Whether you’re wanting to maximise the value of your existing property, or just need the extra room for storage, adding space to your property is something that can be a life-enhancing improvement. Whether it’s another bedroom, a TV den, a home work-station, or just better storage that gets rid of some clutter, take dusty loft space, under-stair cupboards, and garage rooms and make the space that you already have, give you more.

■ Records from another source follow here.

@[simp] theorem State.finish_keeps (s : State) (via : Via) (op : Nat) (status : Nat) (payload : Bytes) :
    (State.finish s via op status payload).pending = s.pending ∧ (State.finish s via op status payload).dev = s.dev ∧
    (State.finish s via op status payload).fuses = s.fuses ∧ (State.finish s via op status payload).flash = s.flash ∧
    (State.finish s via op status payload).cfg = s.cfg ∧ (State.finish s via op status payload).cfg2 = s.cfg2 ∧
    (State.finish s via op status payload).thm = s.thm ∧ (State.finish s via op status payload).claims = s.claims ∧
    (State.finish s via op status payload).pin = s.pin ∧ (State.finish s via op status payload).tb = s.tb ∧
    (State.finish s via op status payload).flush = s.flush ∧
    (State.finish s via op status payload).quiesce = s.quiesce ∧ (State.finish s via op status payload).upd = s.upd ∧
    (State.finish s via op status payload).pwr = s.pwr ∧ (State.finish s via op status payload).hwd = s.hwd ∧
    (State.finish s via op status payload).keys = s.keys ∧ (State.finish s via op status payload).rts = s.rts := by
  simp [State.finish]

@[simp] theorem State.startBg_keeps (s : State) (via : Via) (op : Nat) :
    (State.startBg s via op).pending = s.pending ∧ (State.startBg s via op).dev = s.dev ∧
    (State.startBg s via op).fuses = s.fuses ∧ (State.startBg s via op).flash = s.flash ∧
    (State.startBg s via op).cfg = s.cfg ∧ (State.startBg s via op).cfg2 = s.cfg2 ∧
    (State.startBg s via op).thm = s.thm ∧ (State.startBg s via op).claims = s.claims ∧
    (State.startBg s via op).pin = s.pin ∧ (State.startBg s via op).tb = s.tb ∧
    (State.startBg s via op).flush = s.flush ∧ (State.startBg s via op).quiesce = s.quiesce ∧
    (State.startBg s via op).upd = s.upd ∧ (State.startBg s via op).pwr = s.pwr ∧
    (State.startBg s via op).hwd = s.hwd ∧ (State.startBg s via op).keys = s.keys ∧
    (State.startBg s via op).rts = s.rts := by
  simp [State.startBg]

@[simp] theorem State.endBg_keeps (s : State) (status : Nat) (rc : Nat) (payload : Bytes) :
    (State.endBg s status rc payload).pending = s.pending ∧ (State.endBg s status rc payload).dev = s.dev ∧
    (State.endBg s status rc payload).fuses = s.fuses ∧ (State.endBg s status rc payload).flash = s.flash ∧
    (State.endBg s status rc payload).cfg = s.cfg ∧ (State.endBg s status rc payload).cfg2 = s.cfg2 ∧
    (State.endBg s status rc payload).thm = s.thm ∧ (State.endBg s status rc payload).claims = s.claims ∧
    (State.endBg s status rc payload).pin = s.pin ∧ (State.endBg s status rc payload).tb = s.tb ∧
    (State.endBg s status rc payload).flush = s.flush ∧ (State.endBg s status rc payload).quiesce = s.quiesce ∧
    (State.endBg s status rc payload).upd = s.upd ∧ (State.endBg s status rc payload).pwr = s.pwr ∧
    (State.endBg s status rc payload).hwd = s.hwd ∧ (State.endBg s status rc payload).keys = s.keys ∧
    (State.endBg s status rc payload).rts = s.rts := by
  unfold State.endBg; split <;> simp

Finding Space for another bedroom Converting garage and loft spaces are typically both fantastic ways to cost-effectively add space to your home. Of course, it will depend on the specifics of a particular house but usually integrated or attached garages are much simpler and cheaper to convert than loft spaces as they will offer more usable convertible space and will not need any structural alterations. The advantage that loft conversions have over garage conversions is usually one of location. In most houses, bedrooms and bathrooms are located upstairs and are often more convenient and appropriate if you decide you want to convert your loft into a bedroom. However, garages, by definition, tend to be on the ground floor, which is more suitable if the bedroom is needed for guests. Either way, in each case, it is important to bear in mind that adding suitable insulation is crucial, both to meet the requirements of the building regulations, but also to make the new room(s) habitable and comfortable in hot or cold weather.
Additional Spaces and storage
For storage purposes, it is important to consider each aspect of your home, and which spaces can be more effectively utilised. Places such as under-stair cupboards are a great way to achieve more space – think about a small desk space that may be in a cupboard as we did on this project, a seating area, or a set of drawers/ shelves to hide away your items. Alternatively, if you have a larger budget to provide additional space, then why not consider excavating, creating a very small basement, formed in concrete and tanked out to hide your clutter under trap doors – out of sight, out of mind.
Creating an illusion of space
If you’re restricted for space, creating an illusion of space and manipulating the perception of spaciousness is a key design skill when working with small and medium-sized properties. It seems that we all want more space and while adding an extension is often impractical or impossible, there are loads of things that you can do inside a home to maximise not only the use but the perception of space. Daylight is a wonderful magnifier of space, both in terms of how much daylight you bring into a room, and also how much day-lit space you can see. Pale wall colours and full-height windows, as used here, can make a huge difference. Part of the reason why this works is that the eye is taken out of the low space itself and designing the room to draw the eye along to a focal point outside the space, such as through a window, or in an adjoining room that is higher can enhance space tremendously.